Related reading: How to build a B2B lead list from Yellow Pages with no code for the directory fundamentals, How to enrich business leads with emails, phones, and socials for the website-enrichment step in depth, and How to scrape Yellow Pages emails for cold outreach for the email-coverage details.

External: Yellow Pages, hiQ Labs v. LinkedIn, CAN-SPAM Act Compliance Guide.

Frequently asked questions

Is it legal to scrape Yellow Pages for cold-email leads?
Yellow Pages business listings — name, address, phone, website, and category — are public B2B data displayed without authentication to anyone who opens the page, and the contact enrichment in this pipeline reads each business's own public website, which is the same information a human visitor sees. Scraping public web data is not a CFAA violation in the United States per hiQ Labs v. LinkedIn (9th Cir. 2022), and EU/UK precedent treats public business contact information as collectible under a legitimate-interest basis. The genuinely regulated step is downstream and worth taking seriously: how you contact the leads is governed by CAN-SPAM (US email), GDPR (EU personal data), and CASL (Canada), not how you collected them.

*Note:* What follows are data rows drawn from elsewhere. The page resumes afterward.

/-! ## The feed -/
theorem recordsOk_updFeedAny (s : State) (f : Feed → Feed) (h : RecordsOk s) : RecordsOk (s.updFeed f) := recordsOk_updFeed s f h
theorem recordsOk_updLotOf (s : State) (n : Nat) (f : Lot → Lot) (h : RecordsOk s) (hn : ∀ l, (f l).number = l.number) (hc : ∀ l, (f l).charges = l.charges)
    (ho : ∀ l, (f l).state = .opened → l.state = .opened) (ha : ∀ l bs ts, SumsAre n l bs ts → SumsAre n (f l) bs ts) : RecordsOk (s.updLot n f) :=
  recordsOk_of (Numbering.numberingOk_updLot _ _ _ (recordsOk_num h)) (by have := accountsAt_updLotOf s n f (recordsOk_acc h) hn hc ho ha; exact this)
theorem sums_same {n l bs ts} (h : SumsAre n l bs ts) {m : Lot} (e : m = { m with charges := l.charges, baleCount := l.baleCount, netTotal := l.netTotal, releasedBales := l.releasedBales, releasedNet := l.releasedNet, ticketsIssued := l.ticketsIssued, ticketsTaken := l.ticketsTaken }) : SumsAre n m bs ts := by
  rw [e]; exact ⟨h.bales, h.net, h.released, h.chargeBales, h.chargeNet, h.tickets⟩
theorem recordsOk_selectKiln (s : State) (b : Nat) (g : Green.GreenFor none s) (hb : s.feed.beltLot = some b) (h : RecordsOk s) : RecordsOk (s.selectKiln b) := by
  unfold State.selectKiln
  split
  · exact recordsOk_updHold _ _ h
  · rename_i k hk
    split
    · have hk2 := List.find?_some hk
      simp at hk2
      have g' := g
      rw [Green.greenFor_def] at g'
      obtain ⟨l, hl, hn, hf⟩ := g'.fed b (Or.inr (Or.inl hb))
      have hl? : s.lot? b = some l := by
        have := Green.lot?_unique g'.ascending hl; rw [hn] at this; exact this
      have h1 := recordsOk_updHold s (fun h => { h with noKiln := false }) h
      refine recordsOk_of (Numbering.numberingOk_takeKiln _ _ _ (recordsOk_num h1)) (accountsIn_takeKiln _ b k l (recordsOk_acc h1) ?_ (by rw [hf]; simp) ?_)
      · exact hl?
      · exact hk2.1
    · exact recordsOk_hitChargeLimit _ _ _ h
theorem recordsOk_attemptSelection (s : State) (g : Green.GreenIn s) (h : RecordsOk s) : RecordsOk s.attemptSelection := by
  unfold State.attemptSelection
  split
  · rename_i hb hl
    split
    · exact h
    · unfold Green.GreenIn at g; rw [hl] at g; exact recordsOk_selectKiln _ _ g hb h
  · exact h
theorem recordsOk_closeFill (s : State) (k : Kiln) (g : Green.GreenFor (some k) s) (h : RecordsOk s) : RecordsOk (s.closeFill k) := by
  rw [Green.greenFor_def] at g
  exact recordsOk_of (Numbering.numberingOk_closeFill _ _ (recordsOk_num h)) (accountsIn_closeFill s k (recordsOk_acc h) (g.loading k rfl).1 (recordsOk_num h)
    (fun t n a hf => recordsOk_acc (recordsOk_autoStart t k hf (recordsOk_of n a))))
theorem recordsOk_closeAndSelect (s : State) (k : Kiln) (g : Green.GreenFor (some k) s) (h : RecordsOk s) : RecordsOk (s.closeAndSelect k) := by
  unfold State.closeAndSelect
  apply recordsOk_attemptSelection _ _ (recordsOk_closeFill _ _ g h)
  unfold Green.GreenIn; rw [Green.closeFill_loading]; exact Green.greenFor_closeFill _ _ g
theorem recordsOk_finishOldLot (s : State) (h : RecordsOk s) : RecordsOk s.finishOldLot := by
  unfold State.finishOldLot
  (repeat' split) <;> try exact h
  exact recordsOk_updLotOf _ _ _ h (by intro l; rfl) (by intro l; rfl) (by intro l e; cases e) (fun l bs ts hS => sums_same hS rfl)
theorem recordsOk_completeChangeover (s : State) (g : Green.GreenIn s) (h : RecordsOk s) : RecordsOk s.completeChangeover := by
  unfold State.completeChangeover
  dsimp only
  unfold Green.GreenIn at g
  split
  · rename_i e; rw [e] at g
    exact recordsOk_attemptSelection _ (Green.greenIn_changedOver _ g e) (recordsOk_updFeed _ _ (recordsOk_finishOldLot _ h))
  · rename_i k e; rw [e] at g
    exact recordsOk_attemptSelection _ (Green.greenIn_changedOver _ (Green.greenFor_closeFill _ _ g) (Green.closeFill_loading _ _)) (recordsOk_updFeed _ _ (recordsOk_finishOldLot _ (recordsOk_closeFill _ _ g h)))
theorem recordsOk_changeoverExpiry (s : State) (g : Green.GreenIn s) (h : RecordsOk s) : RecordsOk s.changeoverExpiry := by
  unfold State.changeoverExpiry
  dsimp only
  split
  · split
    · exact recordsOk_completeChangeover _ (Green.greenFor_updFeedSame _ _ g rfl rfl rfl) (recordsOk_updFeed _ _ h)
    · exact recordsOk_updFeed _ _ (recordsOk_updFeed _ _ h)
  · exact h
  · exact h
theorem recordsOk_beltAnswered (s : State) (g : Green.GreenIn s) (h : RecordsOk s) : RecordsOk s.beltAnswered := by
  unfold State.beltAnswered
  split
  · exact recordsOk_completeChangeover _ g h
  · exact h
theorem recordsOk_credit (s : State) (inc : Nat) (g : Green.GreenIn s) (h : RecordsOk s) : RecordsOk (s.credit inc) := by
  unfold State.credit
  split
  · exact recordsOk_updFeed _ _ h
  · rename_i b hb
    split
    · rename_i k hk hd
      dsimp only
      unfold Green.GreenIn at g
      rw [hk] at g
      have g1 := Green.credit_lots s b inc k g hb
      have h1 : RecordsOk ((s.updLot b (fun l => { l with greenTotal := l.greenTotal + inc })).updKilnCharge k (fun c => { c with green := c.green + inc })) :=
        recordsOk_updKilnChargeOf _ _ _ (recordsOk_updLotOf _ _ _ h (by intro l; rfl) (by intro l; rfl) (by intro l e; exact e) (fun l bs ts hS => sums_same hS rfl)) (by intro c; rfl)
      generalize (s.updLot b (fun l => { l with greenTotal := l.greenTotal + inc })).updKilnCharge k (fun c => { c with green := c.green + inc }) = t at g1 h1
      split
      · exact h1
      · split
        · exact recordsOk_closeAndSelect _ _ g1 h1
        · exact h1
    · dsimp only
      exact recordsOk_raise _ _ _ _ (recordsOk_updLotOf _ _ _ h (by intro l; rfl) (by intro l; rfl) (by intro l e; exact e) (fun l bs ts hS => sums_same hS rfl))
theorem recordsOk_green (s : State) (i : NodeIdx) (v : Word32) (g : Green.GreenIn s) (h : RecordsOk s) : RecordsOk (s.green i v) := by
  unfold State.green
  dsimp only
  have h1 : ∀ n, RecordsOk (s.setNode i n) := fun n => recordsOk_setNode _ _ _ h
  have g1 : ∀ n, Green.GreenIn (s.setNode i n) := by
    intro n; unfold Green.GreenIn; simp only [setNode_frame]; exact Green.greenFor_setNode _ _ _ g
  split
  · split
    · exact h1 _
    · split
      · exact recordsOk_raiseOpt _ _ _ _ (h1 _)
      · exact recordsOk_credit _ _ (g1 _) (h1 _)
  · exact h1 _
theorem recordsOk_feedLot (s : State) (new : Option Nat) (g : Green.GreenIn s) (hn : ∀ n, new = some n → (s.lot? n).isSome) (h : RecordsOk s) : RecordsOk (s.feedLot new) := by
  have hx := Green.greenIn_fed s new g hn
  unfold State.feedLot
  dsimp only at hx ⊢
  have h2 : RecordsOk (match (generalizing := false) new with
    | none => s.updFeed (fun u => { u with
    feedLot := new, changeover := .draining new, timer := 10 * s.mgmt.station.transit
    hold := { u.hold with changeover := true, stopped := new.isNone } })
    | some n => (s.updFeed (fun u => { u with
    feedLot := new, changeover := .draining new, timer := 10 * s.mgmt.station.transit
    hold := { u.hold with changeover := true, stopped := new.isNone } })).updLot n (fun l => { l with state := .feeding })) := by
    split
    · exact recordsOk_updFeed _ _ h
    · exact recordsOk_updLotOf _ _ _ (recordsOk_updFeed _ _ h) (by intro l; rfl) (by intro l; rfl) (by intro l e; cases e) (fun l bs ts hS => sums_same hS rfl)
  split
  · exact recordsOk_changeoverExpiry _ hx h2
  · exact h2
theorem recordsOk_performLotFeed (lot : Word16) (s : State) (g : Green.GreenIn s) (h : RecordsOk s) : RecordsOk (performLotFeed lot s).state := by
  unfold performLotFeed
  dsimp only
  by_cases h0 : lot.toNat = 0
  · simp only [h0, if_true]
    (repeat' split) <;> try exact h
    simp only [accept_state]
    apply recordsOk_feedEvent; exact recordsOk_feedLot _ _ g (by simp) h
  · simp only [h0, if_false]
    (repeat' split) <;> try exact h
    rename_i h1 h2 _ _
    simp only [accept_state]
    apply recordsOk_feedEvent; apply recordsOk_feedLot _ _ g _ h
    intro n hn
    simp at hn; subst hn
    exact Option.isSome_iff_ne_none.mpr (by simpa using h2)
theorem recordsOk_performFillOrder (count kilns) (s : State) (g : Green.GreenIn s) (h : RecordsOk s) : RecordsOk (performFillOrder count kilns s).state := by
  unfold performFillOrder
  (repeat' split) <;> try exact h
  simp only [accept_state]
  apply recordsOk_feedEvent
  exact recordsOk_attemptSelection _ (Green.greenFor_updFeedSame _ _ g rfl rfl rfl) (recordsOk_updFeed _ _ h)
theorem recordsOk_performLoadClose (s : State) (g : Green.GreenIn s) (h : RecordsOk s) : RecordsOk (performLoadClose s).state := by
  unfold performLoadClose
  split
  · exact h
  · rename_i k hk
    simp only [accept_state]
    apply recordsOk_feedEvent
    unfold Green.GreenIn at g; rw [hk] at g
    exact recordsOk_closeAndSelect _ _ g h
theorem recordsOk_unloadHead (s : State) (k : Kiln) (rest : List Kiln) (hq : s.press.queue = k :: rest) (g : Green.GreenIn s) (h : RecordsOk s) : RecordsOk (s.unloadHead k) := by
  have g1 := Green.greenIn_unloadedHead s k rest hq g
  have hnd : rest.Nodup := by
    unfold Green.GreenIn at g; rw [Green.greenFor_def] at g; have := g.queueOnce; rw [hq] at this; exact this.of_cons
  unfold State.unloadHead
  dsimp only
  apply recordsOk_serve
  apply recordsOk_attemptSelection _ g1
  apply recordsOk_judgePress
  have n0 : Numbering.NumberingOk ({ s with press := { s.press with queue := s.press.queue.tail } } : State) := by
    rw [Numbering.numberingOk_mk]; have := recordsOk_num h; rw [Numbering.numberingOk_def] at this; exact this
  have h3 : RecordsOk (((({ s with press := { s.press with queue := s.press.queue.tail } } : State).updKilnCharge k (fun c => { c with state := .pressed })).kilnEmptied k).advanceHead) := by
    refine recordsOk_of ?_ ?_
    · exact Numbering.numberingOk_advanceHead _ (Numbering.numberingOk_kilnEmptied _ _ (Numbering.numberingOk_updKilnCharge _ _ _ n0))
    · have a0 : AccountsAt (some k) rest ({ s with press := { s.press with queue := s.press.queue.tail } } : State) := by
        have := recordsOk_acc h; unfold AccountsIn at this; rw [hq] at this; exact accountsAt_congr s _ this rfl rfl rfl rfl rfl rfl
      have a1 := accountsAt_emptied _ k a0
      apply accountsIn_advanceHead
      · simp only [kilnEmptied_frame, updKilnCharge_frame, hq, List.tail_cons]
        simp only [hq, List.tail_cons] at a1
        exact a1
      · simp only [kilnEmptied_frame, updKilnCharge_frame, hq, List.tail_cons]; exact hnd
  split
  · exact h3
  · exact recordsOk_testComposition _ _ h3
theorem recordsOk_unloadDone (s : State) (g : Green.GreenIn s) (h : RecordsOk s) : RecordsOk s.unloadDone := by
  unfold State.unloadDone
  split
  · exact h
  · rename_i k rest hq; exact recordsOk_unloadHead _ _ rest hq g h
theorem recordsOk_performUnloadDone (kiln : Byte) (s : State) (g : Green.GreenIn s) (h : RecordsOk s) : RecordsOk (performUnloadDone kiln s).state := by
  unfold performUnloadDone
  dsimp only
  (repeat' split) <;> try exact h
  simp only [accept_state]
  exact recordsOk_feedEvent _ _ (recordsOk_unloadDone _ g h)
theorem recordsOk_performKilnWrite (index image) (s : State) (g : Green.GreenIn s) (h : RecordsOk s) : RecordsOk (performKilnWrite index image s).state := by
  unfold performKilnWrite
  (repeat' split) <;> try exact h
  simp only [accept_state]
  apply recordsOk_feedEvent
  exact recordsOk_attemptSelection _ (Green.greenIn_of s _ (by simp) (Green.greenFor_setKilnEntry _ _ _ g)) (recordsOk_setKilnEntry _ _ _ h)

That means honoring unsubscribe requests, identifying yourself, and not using deceptive subject lines is the real compliance work — the data collection is the easy part.
Why dedupe across cycles instead of just scraping the same searches each week?
Directory listings change slowly — most businesses in a category-and-city search are the same week over week. If you re-scrape and email the whole list every cycle, you re-contact people who already got your sequence, which burns your domain reputation and trips spam filters faster than anything else. A weekly cadence only works if each cycle delivers net-new businesses. The fix is a stable identifier: store the set of business ids you have already pulled, re-run the searches, and surface only the rows whose id you have not seen before. That diff is what turns a static list into a standing pipeline, and it is why the dedupe key matters as much as the scrape itself.